▼▼▼
theorem State.afterLoad_loadProgram_of_stopped {s : State} (h : s.status ≠ .running) (source : Option (List Byte)) :
    (s.afterLoad (s.loadProgram source)).status = s.status := by
  cases source with
  | none => rfl
  | some bytes =>
    unfold State.loadProgram
    by_cases hlen : bytes.length > programCapacity
    · simp only [hlen, if_true, State.afterLoad, h, if_false]
    · simp only [hlen, if_false, State.afterLoad, State.writeBytes_status]

theorem HostOp.apply_of_stopped {s : State} (h : s.status ≠ .running) (op : HostOp) : (HostOp.apply s op).status = s.status := by
  cases op with
  | step => exact congrArg State.status (State.stepCall_of_stopped h)
  | tick | updateKey | clearDraw => rfl
  | loadProgram source => exact State.afterLoad_loadProgram_of_stopped h source

/-- Settles O9: no operation of the host changes a status that is not `running`. -/
theorem stoppedMachineHasNoFurtherStep : Obligations.StoppedMachineHasNoFurtherStep := by
  refine fun s hs => ⟨not_canStep_of_stopped hs, State.stepCall_of_stopped hs, fun ops => ?_⟩
  refine State.hostRun_induction (P := fun t => t.status = s.status) rfl (fun t op ht => ?_) ops
  exact (HostOp.apply_of_stopped (ht ▸ hs) op).trans ht

theorem exec_keeps_status {i : Instr} {s t : State} (h : exec i s = .next t) : t.status = s.status :=
  exec_keepsAllBut h .status (by cases i <;> simp [mayWrite])

/-- Settles O10: a next state is that of an instruction, which leaves the status; any other answer changes the status alone. -/
theorem stopsArePrecise : Obligations.StopsArePrecise := by
  intro s hs
  cases h : step s with
  | next t =>
    obtain ⟨-, op, i, -, -, hi⟩ := step_next h
    exact .inl ⟨t, rfl, by rw [State.stepCall, h]; rfl, (exec_keeps_status hi).trans hs⟩
  | fault f =>
    refine .inr ⟨fun ⟨_, ht⟩ => (nomatch h.symm.trans ht), ?_, keepsAllBut_stepCall_of_fault h⟩
    rw [State.stepCall_status_of_fault h]
    cases f
    nofun
  | refused r =>
    refine .inr ⟨fun ⟨_, ht⟩ => (nomatch h.symm.trans ht), ?_, ?_⟩ <;> rw [State.stepCall, h]
    · nofun
    · exact keepsAllBut_setStatus s _

end Sys2Proof.Machine

/-! SUPPORT. Proofs of the statements about the control flow (41_control_flow.md R120 to R122, R125 to R127): the stack,
the jumps and the skips on registers. -/

namespace Sys2Proof.Machine

/-! ### The stack (R120, R122) -/

theorem exec_ret_of_lt {s : State} (h : s.sp.val < 16) :
    exec .ret s = .next ((s.setPc (s.stack[s.sp.val] + 2)).setSp ⟨s.sp.val + 1, by omega⟩) := dif_pos h

theorem exec_call_of_pos {s : State} (nnn : Addr12) (h : 0 < s.sp.val) : exec (.call nnn) s =
    .next (((s.setSp ⟨s.sp.val - 1, by omega⟩).setStack (s.stack.set (s.sp.val - 1) s.pc)).setPc (target nnn)) := dif_pos h

theorem exec_ret_frame {s t : State} (h : exec .ret s = .next t) : KeepsAllBut [.pc, .sp] s t :=
  exec_keepsAllBut_of_no_reg h fun _ => id

theorem exec_call_frame {nnn : Addr12} {s t : State} (h : exec (.call nnn) s = .next t) : KeepsAllBut [.pc, .sp, .stack] s t :=
  exec_keepsAllBut_of_no_reg h fun _ => id

/-- Settles O29: the next state is written out in `exec_ret_of_lt`. -/
theorem returnPopsTheCallSite : Obligations.ReturnPopsTheCallSite := fun _ h =>
  ⟨_, exec_ret_of_lt h, rfl, rfl, exec_ret_frame (exec_ret_of_lt h)⟩

/-- Settles O31: one stack entry is set. -/
theorem callPushesItsOwnAddress : Obligations.CallPushesItsOwnAddress := by
  refine fun nnn s h => ⟨_, exec_call_of_pos nnn h, rfl, fun j => ?_, target_toNat nnn, exec_call_frame (exec_call_of_pos nnn h)⟩
  simp only [State.setPc_stack, State.setStack_stack, Fin.getElem_fin, Vector.getElem_set, eq_comm]

/-- Settles O32: the return reads the entry the call set, and raises `SP` where the call lowered it. -/
theorem callThenReturnComesBack : Obligations.CallThenReturnComesBack := by
  intro nnn s h
  have hcall := exec_call_of_pos nnn h
  have hret := exec_ret_of_lt (s := ((s.setSp ⟨s.sp.val - 1, by omega⟩).setStack (s.stack.set (s.sp.val - 1) s.pc)).setPc
    (target nnn)) (show s.sp.val - 1 < 16 by omega)
  have hsp : (⟨s.sp.val - 1 + 1, by omega⟩ : Fin 17) = s.sp := Fin.ext (Nat.sub_add_cancel h)
  refine ⟨_, _, hcall, hret, ?_, hsp, ?_⟩
  · simp
  · exact (((exec_call_frame hcall).trans (exec_ret_frame hret)).mono (qs := [.sp, .pc, .stack]) (by decide)).of_same hsp

/-- Settles O33: the checks of the two instructions. -/
theorem stackLimitsAreRefused : Obligations.StackLimitsAreRefused := fun _ =>
  ⟨fun h => dif_neg (by rw [h]; decide), fun h _ => dif_neg (by rw [h]; decide)⟩

/-! ### Jumps (R121, R127) -/

theorem decode_jp_of_fieldN1 {op : Word} (h : fieldN1 op = 0x1) : decode op = .ok (.jp (fieldNNN op)) := by
  rw [decode, h]
  rfl

theorem exec_jp (nnn : Addr12) (s : State) : exec (.jp nnn) s = .next (s.setPc (target nnn)) := rfl

theorem exec_jpV0 (nnn : Addr12) (s : State) : exec (.jpV0 nnn) s = .next (s.setPc (target nnn + (s.reg 0).setWidth 16)) := rfl

/-- Settles O30: the jump is one write of `PC`, and the refusal is that of the next fetch. -/
theorem jumpGoesToItsTarget : Obligations.JumpGoesToItsTarget := by
  refine ⟨fun op h => decode_jp_of_fieldN1 (fieldN1_of_and_F000 h), fun nnn s => ⟨_, exec_jp nnn s, rfl, target_toNat nnn,
    keepsAllBut_setPc s _, fun h => ?_, fun h hs => ?_⟩⟩
  · have hpc : target nnn = s.pc := h
    rw [hpc]
    rfl
  · subst h
    exact step_of_fetch_error hs (fetch_of_gt (s := s.setPc (target 0xFFF)) (by rw [State.setPc_pc]; decide))

/-- 12 bits and 8 bits make no carry out of 16. -/
theorem target_add_toNat (nnn : Addr12) (b : Byte) : (target nnn + b.setWidth 16).toNat = nnn.toNat + b.toNat := by
  have h := target_toNat nnn
  bv_omega

/-- Settles O36: the sum is kept whole. -/
theorem jumpWithOffsetAddsV0 : Obligations.JumpWithOffsetAddsV0 := fun nnn s =>
  ⟨_, exec_jpV0 nnn s, target_add_toNat nnn _, keepsAllBut_setPc s _⟩

/-! ### Skips on registers (R125, R126) -/

section
variable {op : Word}

theorem fieldN1_of_and_F00F {p : Word} (h : op &&& 0xF00F = p) : fieldN1 op = fieldN1 p :=
  have hmask : (0xF00F : Word).extractLsb' 12 4 = BitVec.allOnes 4 := by decide
  extractLsb'_of_selects (r := ⟨p, 0xF00F⟩) (beq_iff_eq.2 h) 12 4 hmask

theorem fieldN_of_and_F00F {p : Word} (h : op &&& 0xF00F = p) : fieldN op = fieldN p :=
  have hmask : (0xF00F : Word).extractLsb' 0 4 = BitVec.allOnes 4 := by decide
  extractLsb'_of_selects (r := ⟨p, 0xF00F⟩) (beq_iff_eq.2 h) 0 4 hmask

theorem and_000F_of_fieldN (h : fieldN op = 0) : op &&& 0x000F = 0 := by
  have hmod : op.toNat % 16 = 0 := by
    have := congrArg BitVec.toNat h
    simpa [fieldN] using this
  apply BitVec.eq_of_toNat_eq
  rw [BitVec.toNat_and]
  exact (Nat.and_two_pow_sub_one_eq_mod op.toNat 4).trans hmod

theorem decode_of_fieldN1_5 (h : fieldN1 op = 0x5) :
    decode op = if fieldN op = 0 then .ok (.seReg (fieldX op) (fieldY op)) else .error (.unknownOpcode op) := by
  rw [decode, h]
  rfl

theorem decode_of_fieldN1_9 (h : fieldN1 op = 0x9) :
    decode op = if fieldN op = 0 then .ok (.sneReg (fieldX op) (fieldY op)) else .error (.unknownOpcode op) := by
  rw [decode, h]
  rfl

end

theorem exec_seReg (x y : Reg) (s : State) : exec (.seReg x y) s = .next (s.skipIf (s.reg x == s.reg y)) := rfl

theorem exec_sneReg (x y : Reg) (s : State) : exec (.sneReg x y) s = .next (s.skipIf (s.reg x != s.reg y)) := rfl

/-- Settles O35: the primary opcode leaves one check, of the low nibble, and both are `skipIf` of their comparison. -/
theorem skipOnRegisters : Obligations.SkipOnRegisters := by
  refine ⟨fun op h => ?_, fun op h => ?_, fun op h hlow => ?_, fun x y s =>
    ⟨⟨_, exec_seReg x y s, ?_, ?_, keepsAllBut_skipIf s _⟩, ⟨_, exec_sneReg x y s, ?_, ?_, keepsAllBut_skipIf s _⟩⟩⟩
  · exact (decode_of_fieldN1_5 (fieldN1_of_and_F00F h)).trans (if_pos (fieldN_of_and_F00F h))
  · exact (decode_of_fieldN1_9 (fieldN1_of_and_F00F h)).trans (if_pos (fieldN_of_and_F00F h))
  · have hN : fieldN op ≠ 0 := fun hN => hlow (and_000F_of_fieldN hN)
    obtain h | h := h
    · exact (decode_of_fieldN1_5 (fieldN1_of_and_F000 h)).trans (if_neg hN)
    · exact (decode_of_fieldN1_9 (fieldN1_of_and_F000 h)).trans (if_neg hN)
  · simp only [State.skipIf_pc, beq_iff_eq]
  · rintro rfl
    simp only [State.skipIf_pc, beq_self_eq_true, if_true]
  · simp only [State.skipIf_pc, bne_iff_ne]
  · rintro rfl
    simp only [State.skipIf_pc, bne_self_eq_false, Bool.false_eq_true, if_false]

end Sys2Proof.Machine

/-! SUPPORT. Proofs of the statements about register arithmetic, logic and the random byte (42_alu.md R144 to R154): one register
write, or a result and then a flag. -/

namespace Sys2Proof.Machine

/-! ### One register write (R144 to R147, R153) -/

theorem decode_ldReg_of_fields {op : Word} (h1 : fieldN1 op = 0x8) (hN : fieldN op = 0) :
    decode op = .ok (.ldReg (fieldX op) (fieldY op)) := by
  rw [decode, h1]
  change decodeAlu op = _
  rw [decodeAlu, hN]
  rfl

theorem exec_ldReg (x y : Reg) (s : State) : exec (.ldReg x y) s = .next (s.setReg x (s.reg y)).advance := rfl

/-- A register set to the value it holds keeps every register. -/
theorem State.setReg_reg_self (s : State) (x r : Reg) : (s.setReg x (s.reg x)).reg r = s.reg r := by
  rw [State.setReg_reg]
  split
  next h => rw [h]
  next => rfl

/-- Settles O39: the copy is one register write before the advance. -/
theorem copySetsTheRegister : Obligations.CopySetsTheRegister := by
  refine ⟨fun op h => decode_ldReg_of_fields (fieldN1_of_and_F00F h) (fieldN_of_and_F00F h), fun x y s =>
    ⟨_, exec_ldReg x y s, regResult_setReg_advance x (s.reg y) s, ?_⟩⟩
  rintro rfl
  exact ((keepsAllBut_setReg s x _).trans (keepsAllBut_advance _)).of_same (s.setReg_reg_self x)

/-- Settles O40: each is one register write before the advance. -/
theorem bitwiseOperationsLeaveVF : Obligations.BitwiseOperationsLeaveVF := fun x _ s =>
  ⟨⟨_, rfl, regResult_setReg_advance x _ s⟩, ⟨_, rfl, regResult_setReg_advance x _ s⟩, ⟨_, rfl, regResult_setReg_advance x _ s⟩⟩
▲▲▲
### PROMPT
Wherever the string "BitVec" appears in the records above, copy the line it sits in.

### RESULT BELOW
  have hmask : (0xF00F : Word).extractLsb' 12 4 = BitVec.allOnes 4 := by decide
  have hmask : (0xF00F : Word).extractLsb' 0 4 = BitVec.allOnes 4 := by decide
    have := congrArg BitVec.toNat h
  apply BitVec.eq_of_toNat_eq
  rw [BitVec.toNat_and]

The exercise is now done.